◆ PROBLEM
Whenever a line of the listing contains the string "filter", return that line.

◆ DATASET RECORDS

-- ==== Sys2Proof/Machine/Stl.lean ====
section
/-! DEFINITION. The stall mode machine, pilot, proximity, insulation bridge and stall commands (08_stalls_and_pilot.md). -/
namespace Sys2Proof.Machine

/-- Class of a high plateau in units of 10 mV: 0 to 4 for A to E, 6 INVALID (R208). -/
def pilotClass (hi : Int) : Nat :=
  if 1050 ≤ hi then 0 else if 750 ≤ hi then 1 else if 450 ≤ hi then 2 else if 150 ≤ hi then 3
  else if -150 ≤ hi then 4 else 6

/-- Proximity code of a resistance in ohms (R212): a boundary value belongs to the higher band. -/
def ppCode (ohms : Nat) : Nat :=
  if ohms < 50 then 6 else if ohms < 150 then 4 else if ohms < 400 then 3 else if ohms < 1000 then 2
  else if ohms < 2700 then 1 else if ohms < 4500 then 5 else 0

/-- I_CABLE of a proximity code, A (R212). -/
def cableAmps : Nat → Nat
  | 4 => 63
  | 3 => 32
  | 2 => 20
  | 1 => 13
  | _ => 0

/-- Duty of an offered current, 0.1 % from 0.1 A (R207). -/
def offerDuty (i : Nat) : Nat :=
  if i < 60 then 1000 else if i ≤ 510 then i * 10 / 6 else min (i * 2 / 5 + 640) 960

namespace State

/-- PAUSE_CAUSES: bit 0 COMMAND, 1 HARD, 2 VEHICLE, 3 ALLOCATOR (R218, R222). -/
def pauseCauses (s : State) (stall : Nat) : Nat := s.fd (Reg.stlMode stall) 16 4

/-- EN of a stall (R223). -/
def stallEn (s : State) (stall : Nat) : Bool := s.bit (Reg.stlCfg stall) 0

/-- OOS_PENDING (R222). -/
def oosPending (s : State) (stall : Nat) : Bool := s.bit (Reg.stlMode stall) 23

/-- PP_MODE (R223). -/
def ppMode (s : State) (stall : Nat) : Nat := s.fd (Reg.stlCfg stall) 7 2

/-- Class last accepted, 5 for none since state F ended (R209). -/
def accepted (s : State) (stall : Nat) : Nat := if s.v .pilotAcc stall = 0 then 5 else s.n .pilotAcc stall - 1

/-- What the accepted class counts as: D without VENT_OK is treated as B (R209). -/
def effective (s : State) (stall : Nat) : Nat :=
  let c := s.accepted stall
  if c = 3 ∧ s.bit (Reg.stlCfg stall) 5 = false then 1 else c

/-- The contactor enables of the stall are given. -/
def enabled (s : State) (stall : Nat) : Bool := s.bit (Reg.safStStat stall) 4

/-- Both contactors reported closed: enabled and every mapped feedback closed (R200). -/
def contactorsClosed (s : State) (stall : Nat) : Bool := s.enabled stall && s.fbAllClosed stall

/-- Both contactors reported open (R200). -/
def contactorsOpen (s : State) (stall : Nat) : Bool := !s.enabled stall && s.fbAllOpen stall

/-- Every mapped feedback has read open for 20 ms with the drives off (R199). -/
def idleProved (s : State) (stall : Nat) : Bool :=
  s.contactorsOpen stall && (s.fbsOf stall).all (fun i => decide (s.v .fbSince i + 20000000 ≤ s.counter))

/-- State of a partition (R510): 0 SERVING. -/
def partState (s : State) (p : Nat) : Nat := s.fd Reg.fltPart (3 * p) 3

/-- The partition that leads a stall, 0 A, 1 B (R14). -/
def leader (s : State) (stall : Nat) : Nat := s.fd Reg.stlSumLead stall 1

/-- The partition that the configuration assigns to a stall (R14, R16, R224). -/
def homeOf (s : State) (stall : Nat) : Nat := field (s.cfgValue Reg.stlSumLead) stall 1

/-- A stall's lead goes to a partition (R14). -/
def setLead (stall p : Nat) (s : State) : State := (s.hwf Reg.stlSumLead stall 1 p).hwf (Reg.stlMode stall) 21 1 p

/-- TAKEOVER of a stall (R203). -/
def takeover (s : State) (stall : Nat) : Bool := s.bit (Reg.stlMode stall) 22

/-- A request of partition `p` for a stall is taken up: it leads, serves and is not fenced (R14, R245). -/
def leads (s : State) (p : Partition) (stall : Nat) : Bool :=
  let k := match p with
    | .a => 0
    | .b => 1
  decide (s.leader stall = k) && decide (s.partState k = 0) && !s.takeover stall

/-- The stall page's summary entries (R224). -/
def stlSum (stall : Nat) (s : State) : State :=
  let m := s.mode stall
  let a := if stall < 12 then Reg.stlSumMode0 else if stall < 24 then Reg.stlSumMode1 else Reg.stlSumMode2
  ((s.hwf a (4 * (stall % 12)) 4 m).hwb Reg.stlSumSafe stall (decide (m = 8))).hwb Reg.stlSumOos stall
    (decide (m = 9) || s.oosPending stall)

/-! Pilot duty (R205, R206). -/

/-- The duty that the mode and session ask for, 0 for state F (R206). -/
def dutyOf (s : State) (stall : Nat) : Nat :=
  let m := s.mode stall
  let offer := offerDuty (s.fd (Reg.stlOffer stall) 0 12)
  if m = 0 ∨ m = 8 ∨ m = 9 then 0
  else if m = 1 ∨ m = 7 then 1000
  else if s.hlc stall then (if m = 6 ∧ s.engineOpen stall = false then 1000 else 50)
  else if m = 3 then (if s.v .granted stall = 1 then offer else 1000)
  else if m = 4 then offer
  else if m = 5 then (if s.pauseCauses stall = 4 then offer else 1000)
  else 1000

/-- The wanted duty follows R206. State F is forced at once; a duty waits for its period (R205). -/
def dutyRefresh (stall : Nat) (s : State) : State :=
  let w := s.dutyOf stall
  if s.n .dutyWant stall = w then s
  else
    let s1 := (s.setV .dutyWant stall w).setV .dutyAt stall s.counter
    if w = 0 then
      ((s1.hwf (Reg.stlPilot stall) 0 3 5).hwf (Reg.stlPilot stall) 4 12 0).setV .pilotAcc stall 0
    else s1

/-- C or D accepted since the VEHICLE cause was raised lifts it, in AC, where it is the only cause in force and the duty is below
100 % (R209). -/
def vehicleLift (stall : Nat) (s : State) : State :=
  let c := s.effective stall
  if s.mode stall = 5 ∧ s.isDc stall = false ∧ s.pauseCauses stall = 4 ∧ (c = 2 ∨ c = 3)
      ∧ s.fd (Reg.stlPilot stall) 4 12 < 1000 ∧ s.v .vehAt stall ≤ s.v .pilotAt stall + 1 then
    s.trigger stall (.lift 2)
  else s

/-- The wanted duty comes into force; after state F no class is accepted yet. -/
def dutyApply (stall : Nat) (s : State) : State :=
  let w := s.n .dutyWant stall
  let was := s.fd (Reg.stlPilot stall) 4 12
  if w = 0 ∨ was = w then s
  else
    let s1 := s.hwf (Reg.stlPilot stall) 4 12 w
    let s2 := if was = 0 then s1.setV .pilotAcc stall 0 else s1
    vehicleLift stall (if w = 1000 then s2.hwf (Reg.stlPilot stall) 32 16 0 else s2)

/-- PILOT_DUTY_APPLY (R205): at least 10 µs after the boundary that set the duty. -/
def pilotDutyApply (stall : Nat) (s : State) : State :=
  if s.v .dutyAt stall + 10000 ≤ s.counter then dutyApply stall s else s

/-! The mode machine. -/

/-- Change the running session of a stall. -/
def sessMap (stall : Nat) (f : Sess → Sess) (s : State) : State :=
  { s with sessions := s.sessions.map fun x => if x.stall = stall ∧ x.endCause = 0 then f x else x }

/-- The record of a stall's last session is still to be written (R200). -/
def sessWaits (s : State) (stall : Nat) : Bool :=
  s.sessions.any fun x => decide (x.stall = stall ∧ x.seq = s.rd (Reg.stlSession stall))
==
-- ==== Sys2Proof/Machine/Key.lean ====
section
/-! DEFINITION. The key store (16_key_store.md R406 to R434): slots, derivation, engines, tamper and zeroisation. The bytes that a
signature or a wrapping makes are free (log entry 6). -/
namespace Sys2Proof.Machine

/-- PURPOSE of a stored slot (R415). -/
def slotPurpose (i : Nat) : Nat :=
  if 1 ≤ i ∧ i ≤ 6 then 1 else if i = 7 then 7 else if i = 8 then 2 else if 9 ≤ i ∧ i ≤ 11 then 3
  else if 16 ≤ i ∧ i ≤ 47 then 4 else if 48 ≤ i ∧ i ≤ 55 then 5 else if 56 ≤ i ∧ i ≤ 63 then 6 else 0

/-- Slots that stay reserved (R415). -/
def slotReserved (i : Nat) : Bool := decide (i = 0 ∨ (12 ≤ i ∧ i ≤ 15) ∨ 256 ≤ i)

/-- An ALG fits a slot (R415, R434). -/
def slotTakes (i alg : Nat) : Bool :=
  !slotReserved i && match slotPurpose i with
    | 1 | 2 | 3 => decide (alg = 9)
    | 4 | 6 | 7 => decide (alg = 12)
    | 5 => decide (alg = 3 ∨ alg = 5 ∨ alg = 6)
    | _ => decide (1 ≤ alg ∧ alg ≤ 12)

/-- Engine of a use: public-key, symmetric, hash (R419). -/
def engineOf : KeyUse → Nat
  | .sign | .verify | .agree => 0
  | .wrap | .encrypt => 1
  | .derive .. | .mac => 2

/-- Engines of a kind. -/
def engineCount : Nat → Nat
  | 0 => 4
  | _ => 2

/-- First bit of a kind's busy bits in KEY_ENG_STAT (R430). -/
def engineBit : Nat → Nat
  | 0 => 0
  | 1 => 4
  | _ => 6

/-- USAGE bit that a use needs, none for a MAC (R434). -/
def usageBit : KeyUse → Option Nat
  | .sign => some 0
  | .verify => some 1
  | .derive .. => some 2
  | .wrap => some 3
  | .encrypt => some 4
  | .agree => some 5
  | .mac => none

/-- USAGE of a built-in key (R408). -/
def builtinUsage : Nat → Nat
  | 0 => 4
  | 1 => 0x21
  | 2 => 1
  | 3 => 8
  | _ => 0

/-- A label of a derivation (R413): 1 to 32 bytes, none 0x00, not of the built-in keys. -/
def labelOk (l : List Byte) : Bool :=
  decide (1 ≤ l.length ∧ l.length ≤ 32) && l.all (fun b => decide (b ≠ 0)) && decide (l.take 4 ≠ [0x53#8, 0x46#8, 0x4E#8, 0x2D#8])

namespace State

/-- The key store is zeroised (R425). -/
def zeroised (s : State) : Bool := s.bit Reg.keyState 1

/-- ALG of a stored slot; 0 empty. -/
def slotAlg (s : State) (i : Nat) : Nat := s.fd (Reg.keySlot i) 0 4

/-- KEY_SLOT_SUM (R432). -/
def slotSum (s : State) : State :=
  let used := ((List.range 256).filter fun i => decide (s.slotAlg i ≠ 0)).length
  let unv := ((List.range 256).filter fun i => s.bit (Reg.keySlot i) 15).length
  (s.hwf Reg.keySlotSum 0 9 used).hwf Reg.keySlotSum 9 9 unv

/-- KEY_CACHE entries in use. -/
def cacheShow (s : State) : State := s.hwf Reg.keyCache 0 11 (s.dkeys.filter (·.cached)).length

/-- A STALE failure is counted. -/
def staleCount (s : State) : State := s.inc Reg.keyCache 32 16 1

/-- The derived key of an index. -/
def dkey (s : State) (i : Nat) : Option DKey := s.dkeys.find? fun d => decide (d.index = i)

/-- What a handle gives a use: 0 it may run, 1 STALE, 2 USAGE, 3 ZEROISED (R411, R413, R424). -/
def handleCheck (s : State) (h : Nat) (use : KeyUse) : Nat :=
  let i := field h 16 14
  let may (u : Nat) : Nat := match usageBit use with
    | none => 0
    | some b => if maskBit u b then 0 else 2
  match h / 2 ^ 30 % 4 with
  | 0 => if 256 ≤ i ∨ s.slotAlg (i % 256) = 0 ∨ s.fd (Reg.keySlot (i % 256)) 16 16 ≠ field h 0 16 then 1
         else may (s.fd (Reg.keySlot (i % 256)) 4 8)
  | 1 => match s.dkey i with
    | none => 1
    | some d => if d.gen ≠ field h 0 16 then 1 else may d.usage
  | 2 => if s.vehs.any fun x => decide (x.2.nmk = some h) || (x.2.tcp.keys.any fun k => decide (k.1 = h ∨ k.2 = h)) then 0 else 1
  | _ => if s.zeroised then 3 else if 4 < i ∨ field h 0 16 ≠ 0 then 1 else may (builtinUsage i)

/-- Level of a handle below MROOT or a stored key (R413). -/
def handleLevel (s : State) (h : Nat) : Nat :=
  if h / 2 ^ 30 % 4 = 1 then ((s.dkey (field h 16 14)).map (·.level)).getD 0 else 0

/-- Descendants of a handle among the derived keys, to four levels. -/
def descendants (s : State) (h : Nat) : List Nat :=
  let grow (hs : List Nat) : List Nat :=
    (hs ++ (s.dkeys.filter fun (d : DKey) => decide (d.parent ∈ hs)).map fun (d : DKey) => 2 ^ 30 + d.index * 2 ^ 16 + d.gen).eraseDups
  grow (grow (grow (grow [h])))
==
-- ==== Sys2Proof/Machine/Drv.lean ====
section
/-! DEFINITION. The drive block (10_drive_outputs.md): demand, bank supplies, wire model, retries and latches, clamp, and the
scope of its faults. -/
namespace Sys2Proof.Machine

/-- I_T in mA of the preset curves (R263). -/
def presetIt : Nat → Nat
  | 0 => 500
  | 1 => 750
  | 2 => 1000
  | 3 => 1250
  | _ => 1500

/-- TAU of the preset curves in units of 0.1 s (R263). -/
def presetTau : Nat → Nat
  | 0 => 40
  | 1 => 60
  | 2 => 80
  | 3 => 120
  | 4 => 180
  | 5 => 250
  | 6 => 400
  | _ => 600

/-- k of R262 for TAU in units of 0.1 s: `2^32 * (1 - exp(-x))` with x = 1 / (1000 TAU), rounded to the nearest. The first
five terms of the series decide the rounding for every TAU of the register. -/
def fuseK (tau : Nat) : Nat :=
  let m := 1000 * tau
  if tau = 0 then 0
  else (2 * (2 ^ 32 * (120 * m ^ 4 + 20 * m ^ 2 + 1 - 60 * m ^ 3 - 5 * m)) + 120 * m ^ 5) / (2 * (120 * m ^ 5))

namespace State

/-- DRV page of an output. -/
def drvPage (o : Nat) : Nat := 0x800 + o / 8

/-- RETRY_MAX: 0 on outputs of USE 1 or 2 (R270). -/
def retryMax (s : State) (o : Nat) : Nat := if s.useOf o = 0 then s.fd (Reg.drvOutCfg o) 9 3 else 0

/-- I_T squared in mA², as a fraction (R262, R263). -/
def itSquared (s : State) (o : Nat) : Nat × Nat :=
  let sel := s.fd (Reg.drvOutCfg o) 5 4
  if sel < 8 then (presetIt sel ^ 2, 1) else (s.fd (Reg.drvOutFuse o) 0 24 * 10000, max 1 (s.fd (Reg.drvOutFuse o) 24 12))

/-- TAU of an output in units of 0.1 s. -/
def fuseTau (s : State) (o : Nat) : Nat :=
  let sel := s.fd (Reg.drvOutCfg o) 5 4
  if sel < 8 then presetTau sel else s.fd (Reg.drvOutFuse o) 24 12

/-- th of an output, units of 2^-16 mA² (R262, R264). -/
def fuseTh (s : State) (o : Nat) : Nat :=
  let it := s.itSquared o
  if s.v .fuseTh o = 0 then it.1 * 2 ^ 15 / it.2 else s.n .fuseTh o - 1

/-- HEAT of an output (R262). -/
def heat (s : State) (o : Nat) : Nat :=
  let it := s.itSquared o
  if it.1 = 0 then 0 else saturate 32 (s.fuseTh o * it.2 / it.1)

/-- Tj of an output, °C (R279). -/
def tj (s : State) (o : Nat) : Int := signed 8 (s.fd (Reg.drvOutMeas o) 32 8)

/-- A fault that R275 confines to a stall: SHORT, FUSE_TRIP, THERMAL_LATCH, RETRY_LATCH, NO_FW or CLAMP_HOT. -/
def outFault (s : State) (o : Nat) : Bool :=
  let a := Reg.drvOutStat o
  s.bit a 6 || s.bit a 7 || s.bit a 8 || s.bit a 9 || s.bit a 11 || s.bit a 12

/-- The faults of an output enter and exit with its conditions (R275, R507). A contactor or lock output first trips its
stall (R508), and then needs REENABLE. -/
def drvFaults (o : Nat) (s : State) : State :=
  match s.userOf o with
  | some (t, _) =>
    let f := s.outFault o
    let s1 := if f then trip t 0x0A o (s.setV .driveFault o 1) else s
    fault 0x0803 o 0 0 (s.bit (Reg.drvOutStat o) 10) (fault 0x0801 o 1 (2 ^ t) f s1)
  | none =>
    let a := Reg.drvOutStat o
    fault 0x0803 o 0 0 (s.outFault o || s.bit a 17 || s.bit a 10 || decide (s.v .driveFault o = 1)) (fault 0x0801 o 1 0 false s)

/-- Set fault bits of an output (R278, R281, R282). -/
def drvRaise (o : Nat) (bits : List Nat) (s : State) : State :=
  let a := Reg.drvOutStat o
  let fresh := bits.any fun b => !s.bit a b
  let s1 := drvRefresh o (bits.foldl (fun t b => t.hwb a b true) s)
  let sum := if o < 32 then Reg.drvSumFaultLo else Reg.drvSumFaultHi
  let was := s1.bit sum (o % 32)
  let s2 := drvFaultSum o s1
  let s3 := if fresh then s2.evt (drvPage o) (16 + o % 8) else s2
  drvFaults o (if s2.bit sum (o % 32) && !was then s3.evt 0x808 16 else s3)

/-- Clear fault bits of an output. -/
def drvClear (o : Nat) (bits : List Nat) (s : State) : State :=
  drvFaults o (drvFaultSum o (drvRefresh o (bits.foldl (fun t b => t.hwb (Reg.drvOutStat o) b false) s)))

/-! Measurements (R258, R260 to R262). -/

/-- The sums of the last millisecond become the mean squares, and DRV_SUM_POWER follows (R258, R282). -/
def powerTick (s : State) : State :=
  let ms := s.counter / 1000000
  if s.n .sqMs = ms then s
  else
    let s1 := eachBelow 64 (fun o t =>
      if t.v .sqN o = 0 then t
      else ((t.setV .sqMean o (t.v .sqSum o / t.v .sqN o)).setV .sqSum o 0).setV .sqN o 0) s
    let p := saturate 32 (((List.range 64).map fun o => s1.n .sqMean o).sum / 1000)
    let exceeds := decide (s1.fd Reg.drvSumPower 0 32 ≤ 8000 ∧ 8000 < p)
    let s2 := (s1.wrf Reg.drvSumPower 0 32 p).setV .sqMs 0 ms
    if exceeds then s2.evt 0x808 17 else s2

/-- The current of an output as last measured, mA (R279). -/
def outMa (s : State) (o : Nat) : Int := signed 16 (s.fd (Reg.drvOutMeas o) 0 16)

◆ FINAL ANSWER
  let used := ((List.range 256).filter fun i => decide (s.slotAlg i ≠ 0)).length
  let unv := ((List.range 256).filter fun i => s.bit (Reg.keySlot i) 15).length
def cacheShow (s : State) : State := s.hwf Reg.keyCache 0 11 (s.dkeys.filter (·.cached)).length
    (hs ++ (s.dkeys.filter fun (d : DKey) => decide (d.parent ∈ hs)).map fun (d : DKey) => 2 ^ 30 + d.index * 2 ^ 16 + d.gen).eraseDups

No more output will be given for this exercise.